The problem was clear before we wrote a single line of code. Students preparing for JAMB, WAEC, and NECO in Nigeria were relying on a combination of printed past questions, unreliable third-party apps, and YouTube videos. Existing CBT platforms were slow, cluttered, and built without any real understanding of how students in Nigeria actually access technology.
The brief we set ourselves
We did not have a client asking us to build this. We identified the problem, believed we could solve it better than what existed, and built it ourselves. The criteria were non-negotiable: it had to work offline, load instantly on budget Android devices, require no account to try, and provide genuine learning value — not just question banks.
That last point was critical. Past question databases are useful, but they teach exam technique rather than understanding. We wanted Examora to actually improve a student’s knowledge, not just their ability to recognise patterns in past papers.
The technical decisions that mattered
We built Examora as a Progressive Web App on Firebase, using vanilla JavaScript rather than a heavy framework. This was a deliberate choice: smaller bundle size, faster load times, and easier maintenance. Firebase handled authentication, real-time data sync, and the admin system for adding questions without touching code.
“We wrote over 4,000 questions before launch. Every one was checked, categorised by topic and difficulty, and formatted consistently. The content quality was as important as the engineering.”
The AI component — Nova, our in-app tutor — uses OpenRouter to provide intelligent, contextual explanations when a student gets a question wrong. Rather than just showing the correct answer, Nova explains the underlying concept, gives an analogy, and suggests related topics to review.

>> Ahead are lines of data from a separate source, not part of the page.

-- ==== Sys2Proof/Machine/Serve.lean ====
section
/-! DEFINITION. How the management link unit receives characters and frames (R135, R136), serves requests (R137, R138)
and queues replies (R136, R139). -/

namespace Sys2Proof.Machine

open Sys2Proof.Wire (Verdict verdict isComplete kindOf requestFrame)

/-! ## Receiving -/

/-- A complete frame joins the inbound buffer if it holds fewer than 4 frames; else it is discarded and the
dropped-request flag is set (R136). -/
def State.joinInbound (s : State) (f : RequestFrame) : State :=
  if s.mg.inbound.length < 4 then { s with mg := { s.mg with inbound := s.mg.inbound ++ [f] } }
  else { s with mg := { s.mg with dropped := true } }

/-- A frame in assembly whose second CRC-16 character has arrived leaves the assembly and joins the inbound buffer
(R135, R136). -/
def State.completeAssembly (s : State) : State :=
  match s.mg.assembly with
  | some a =>
    if isComplete a.chars then
      { s with mg := { s.mg with assembly := none } }.joinInbound { chars := a.chars, abandoned := false }
    else s
  | none => s

/-- The gap time after a character: 32 × divider µs, with the divider in force (R135). -/
def MgUnit.gapTime (u : MgUnit) : Nat := 32 * u.lineDivider.toNat

/-- A character: discarded in the hunt, or the start marker of a new frame, or taken into the frame in assembly, whose
gap time starts again (R135). A frame that is complete joins the inbound buffer before the next character is seen. -/
def State.receiveCharacter (s : State) (c : Byte) : State :=
  let s := s.completeAssembly
  match s.mg.assembly with
  | some a => { s with mg := { s.mg with assembly := some { chars := a.chars ++ [c], gap := s.mg.gapTime } } }
  | none =>
    if c = Wire.startMarker then { s with mg := { s.mg with assembly := some { chars := [], gap := s.mg.gapTime } } }
    else s

def State.receiveCharacters (s : State) (cs : List Byte) : State := cs.foldl State.receiveCharacter s

/-- The frame in assembly is the complete frame with these characters. -/
def State.assembled (s : State) (cs : List Byte) : Bool := s.mg.assembly.any (fun a => a.chars == cs && isComplete cs)

/-! ## Serving -/

/-- What the owning block gives for a request: its state after the request, the result and body of the reply, what the
end of the reply brings about, and whether a NOTICE is called for behind the reply (R137, R144). -/
structure Served where
  st : State
  result : ReplyResult
  body : List Byte
  onSent : OnSent := .nothing
  callsNotice : Bool := false

/-- The number of reply frames in the outbound queue (R137). -/
def MgUnit.replies (u : MgUnit) : Nat :=
  u.outq.countP (fun f => match f with | .reply _ => true | .notice _ => false)

/-- The unit serves a frame while the queue holds fewer than 15 replies and no RESET awaits its warm reset (R137). -/
def MgUnit.mayServe (u : MgUnit) : Bool := decide (u.replies < 15) && u.resetStage == .idle

/-- The oldest frame may be served now, and its examination gives what the command names (R137, R138). -/
def State.servesNow (s : State) (want : Verdict → Bool) : Bool :=
  s.mg.mayServe && s.mg.inbound.head?.any (fun f => want (verdict f))

/-- A reply joins the tail of the outbound queue, carries the dropped-request flag, and the flag is cleared as it joins
(R136, R137). -/
def State.queueReply (s : State) (kind : Byte) (result : ReplyResult) (body : List Byte) (onSent : OnSent) : State :=
  { s with mg := { s.mg with
      outq := s.mg.outq ++ [.reply { kind := kind, result := result, dropped := s.mg.dropped, body := body,
                                     onSent := onSent }]
      dropped := false } }

/-- The oldest frame leaves the inbound buffer, its owning block acts, and the reply is queued; a NOTICE that the
request calls for joins behind it (R137, R144). -/
def State.serveHead (s : State) (act : State → Served) : State :=
  match s.mg.inbound with
  | [] => s
  | f :: rest =>
    let v := act { s with mg := { s.mg with inbound := rest } }
    let s' := v.st.queueReply (kindOf f) v.result v.body v.onSent
    if v.callsNotice then s'.callNotice else s'

/-- The frame of a serving command is the oldest of the inbound buffer, or else it completes now and joins the buffer,
or is dropped, as R136 states (entry 5). DESIGN CHOICE (entry 28): an incomplete frame in assembly does not take its
characters; the frame passes it, and the assembly stays as it is. -/
def State.offerRequest (s : State) (want : Verdict → Bool) (f : RequestFrame) : State :=
  let s := s.completeAssembly
  if s.servesNow want then s else s.joinInbound f

/-- A serving command: the frame named by the command is offered and, if it is the oldest and may be served, served;
else it waits in the buffer, as do all frames behind it (R137). -/
def State.serve (want : Verdict → Bool) (f : RequestFrame) (act : State → Served) (s : State) : State :=
  let s := s.offerRequest want f
  if s.servesNow want then s.serveHead act else s

/-- The service of the request `i` (R137, R138). -/
def State.serveRequest (i : Instr) (act : State → Served) (s : State) : State :=
  s.serve (fun v => v == .request i) (requestFrame i) act

end Sys2Proof.Machine
end

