-- ==== Sys2Proof/Machine/SwitchLink.lean ====
section
/-! DEFINITION. The switch link unit (Chapter 7): the receive buffer, the examination of frames in SYNCED, the hunt in
RESYNC, ALERT's check pulse, the taking of each frame of the switch, and the outbound queue. -/

namespace Sys2Proof.Machine

open Sys2Proof.Wire (SwIn Examined examine hunt syncBytes)

/-! ## Receiving (R119, R122 to R124) -/

def State.setRx (s : State) (rx : List Byte) : State := { s with sw := { s.sw with rx := rx } }

/-- The unit enters RESYNC: a running check pulse ends, and a MAJOR LINK_RESYNC is reported (R122, R123). ALERT is then
held low, as R126 drives it. -/
def State.loseFraming (s : State) : State :=
  let s := { s with sw := { s.sw with link := .resync, checkPulse := none } }
  s.reportFault (s.plainFault .linkResync)

/-- In RESYNC, and while examination is not deferred, the byte positions that do not begin a good SYNC are discarded
(R119, R124). A good SYNC at which the hunt stops waits for SYNC_RESYNC_END (entry 12). -/
def State.huntRx (s : State) : State :=
  if s.sw.link = .resync ∧ !s.sw.deferred then s.setRx (hunt s.sw.rx) else s

/-- A byte from the switch joins the tail of the receive buffer; a byte that arrives at a full buffer is lost, which in
SYNCED is a loss of framing that empties the buffer (R119, R123). -/
def State.receiveByte (s : State) (b : Byte) : State :=
  if s.sw.rx.length < 256 then (s.setRx (s.sw.rx ++ [b])).huntRx
  else match s.sw.link with
    | .synced => (s.setRx []).loseFraming
    | .resync => s

def State.receiveBytes (s : State) (bs : List Byte) : State := bs.foldl State.receiveByte s

/-- The unit examines the frame at the head of the receive buffer: it is SYNCED and examination is not deferred (R119,
R120). -/
def SwitchUnit.examining (u : SwitchUnit) : Bool := u.link == .synced && !u.deferred

/-- The examination of the head of the receive buffer ends now with a result that `want` names (R120). -/
def State.finds (s : State) (want : Examined → Bool) : Bool := s.sw.examining && want (examine s.sw.rx)

/-- The bytes that a command names: they stand at the head of the receive buffer already, or else they arrive now
(entry 4). -/
def State.arrive (s : State) (want : Examined → Bool) (bs : List Byte) : State :=
  if s.finds want then s else s.receiveBytes bs

/-- The first `n` bytes leave the receive buffer. -/
def State.dropRx (s : State) (n : Nat) : State := s.setRx (s.sw.rx.drop n)

/-- A frame of the switch: it is taken at the point its examination ends, and handed to its owning block (R119, R120,
R125). A frame whose bytes are discarded in RESYNC is not taken, and one whose examination is deferred waits. -/
def State.takeFrame (f : SwIn) (handle : State → State) (s : State) : State :=
  let want (x : Examined) : Bool := match x with
    | .good g _ => g == f
    | _ => false
  let s := s.arrive want f.bytes
  if s.finds want then
    match examine s.sw.rx with
    | .good _ n => handle (s.dropRx n)
    | _ => s
  else s

/-! ## The commands of the link -/

/-- SW_BYTE_RECEIVED (R119, R123, R124). -/
def execSwByteReceived (b : Byte) (s : State) : Host.Outcome State Fault Refusal :=
  event (fun s => s.receiveByte b) s

/-- EXAMINATION_RESUME: once the outbound queue has drained to 4,000 frames the unit examines the receive buffer again
(R119): in RESYNC it hunts over the bytes that waited; in SYNCED the frame at the head is taken by its own command
(entry 11). While the queue holds more, examination stays deferred. -/
def execExaminationResume (s : State) : Host.Outcome State Fault Refusal := event State.huntRx s

/-- The check pulse starts or restarts with 2 µs remaining (R121, R126). -/
def State.startPulse (s : State) : State := { s with sw := { s.sw with checkPulse := some 2 } }

/-- DAMAGED_FRAME: the whole frame is discarded, the unit stays SYNCED, a MINOR LINK_CHECK is reported, and the check
pulse starts or restarts (R121). DESIGN CHOICE (entry 4): a damaged frame at the head of the buffer is the command's,
whatever bytes the command names, and those bytes then do not arrive. -/
def execDamagedFrame (bytes : List Byte) (s : State) : Host.Outcome State Fault Refusal :=
  event (fun s =>
    let want (x : Examined) : Bool := match x with
      | .damaged _ => true
      | _ => false
    let s := s.arrive want bytes
    if s.sw.examining then
      match examine s.sw.rx with
      | .damaged n => ((s.dropRx n).reportFault (s.plainFault .linkCheck)).startPulse
      | _ => s
    else s) s

/-- LOSS_OF_FRAMING: the first byte of the frame is discarded, the unit enters RESYNC, and the examination of the bytes that
remain continues there: the hunt runs over them in the same event (R122, R124). DESIGN CHOICE (entry 12): a good SYNC at
which it stops waits for SYNC_RESYNC_END. DESIGN CHOICE (entry 4): a frame at the head of the buffer that loses the framing
is the command's, whatever bytes the command names, and those bytes then do not arrive. -/
def execLossOfFraming (bytes : List Byte) (s : State) : Host.Outcome State Fault Refusal :=
  event (fun s =>
    let s := s.arrive (fun x => x == .lost) bytes
    if s.finds (fun x => x == .lost) then (s.dropRx 1).loseFraming.huntRx else s) s

/-- The hunt stands at a good SYNC: the unit is in RESYNC, examination is not deferred, and after the discards the
buffer begins with a good SYNC (R124). -/
def State.atSync (s : State) : Bool :=
  s.sw.link == .resync && !s.sw.deferred && syncBytes.isPrefixOf (hunt s.sw.rx)

/-- The end of RESYNC, one event of the unit: the bytes of the SYNC leave the buffer, the unit enters SYNCED, ALERT is
released, and an outbound SYNC is queued (R124). -/
def State.endResync (s : State) : State :=
  { s with sw := { s.sw with rx := (hunt s.sw.rx).drop 3, link := .synced } }.pushSwitch .sync

/-- SYNC_RESYNC_END: the good SYNC stands in the buffer, or arrives now; it ends RESYNC (R124). In SYNCED there is no
RESYNC to end, and nothing happens. -/
def execSyncResyncEnd (s : State) : Host.Outcome State Fault Refusal :=
  event (fun s =>
    match s.sw.link with
    | .synced => s
    | .resync =>
      let s := if s.atSync then s else s.receiveBytes syncBytes
      if s.atSync then s.endResync else s) s

/-- SYNC_IN_SYNCED: the SYNC is taken as a framing marker only, changes nothing and is not answered (R125). In RESYNC a
SYNC is SYNC_RESYNC_END's, and nothing happens. -/
def execSyncInSynced (s : State) : Host.Outcome State Fault Refusal :=
  event (fun s =>
    match s.sw.link with
    | .synced => s.takeFrame .sync id
    | .resync => s) s

/-- CHECK_PULSE_EXPIRY: the time left of a RUNNING pulse passes, and the pulse is NONE; ALERT is then released, as R126
drives it. Without a pulse nothing happens. -/
def execCheckPulseExpiry (s : State) : Host.Outcome State Fault Refusal :=
  event (fun s =>
    match s.sw.checkPulse with
    | some n => let s := s.elapse n; { s with sw := { s.sw with checkPulse := none } }
    | none => s) s

/-- SW_OUTBOUND_FRAME_SENT: the frame at the head of the outbound queue, the one in transmission, has been sent and
leaves the queue; the next frame begins (R127, R128). With no frame in transmission nothing happens. -/
def execSwOutboundFrameSent (s : State) : Host.Outcome State Fault Refusal :=
  event (fun s => if s.sw.sending then { s with sw := { s.sw with outq := s.sw.outq.tail } } else s) s

/-! ## The frames of the switch -/

/-- BID (R51 to R53). -/
def execBid (body : BidBody) (s : State) : Host.Outcome State Fault Refusal :=
  event (State.takeFrame (.bid body) (State.takeBid body)) s

/-- WITHDRAW (R58, R59). -/
def execWithdraw (port : PortNo) (tag : Tag) (s : State) : Host.Outcome State Fault Refusal :=
  event (State.takeFrame (.withdraw port tag) (State.takeWithdraw port tag)) s

/-- FINISH (R85 to R88). -/
def execFinish (body : FinishBody) (s : State) : Host.Outcome State Fault Refusal :=
  event (State.takeFrame (.finish body) (State.takeFinish body)) s

/-- GRADE (R108 to R110). -/
def execGrade (port : PortNo) (g : Grade) (s : State) : Host.Outcome State Fault Refusal :=
  event (State.takeFrame (.grade port g) (State.takeGrade port g)) s

/-- FORGET (R94 to R97). -/
def execForget (s : State) : Host.Outcome State Fault Refusal :=
  event (State.takeFrame .forget State.takeForget) s

end Sys2Proof.Machine
end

This transforms a wrong answer from a discouragement into a learning moment.
What we learned from real users
The feedback from students shaped the product significantly. The daily challenge feature was not in the original specification — it came from students asking for a low-pressure daily habit to build momentum. The exam countdown timer, the wrong-answer drill, the leaderboard — all emerged from watching how students actually used the product rather than how we imagined they would.
Examora now covers JAMB, WAEC, NECO, Post-UTME and is expanding to international exams including SAT, IELTS, and GRE. The platform is free to use at the core level, with a premium tier for advanced analytics, unlimited AI explanations, and full mock exams. It has been used by students across Nigeria and beyond.
What this project taught us about building for Africa
Speed is not a performance metric — it is an accessibility issue. Offline capability is not a feature — it is a requirement. And designing for the average user means designing for the actual conditions of the market: lower-end devices, variable connectivity, real financial constraints on data usage. Build for those conditions and you build something that genuinely serves people. Build for ideal conditions and you build something that works in the demo but fails in the field.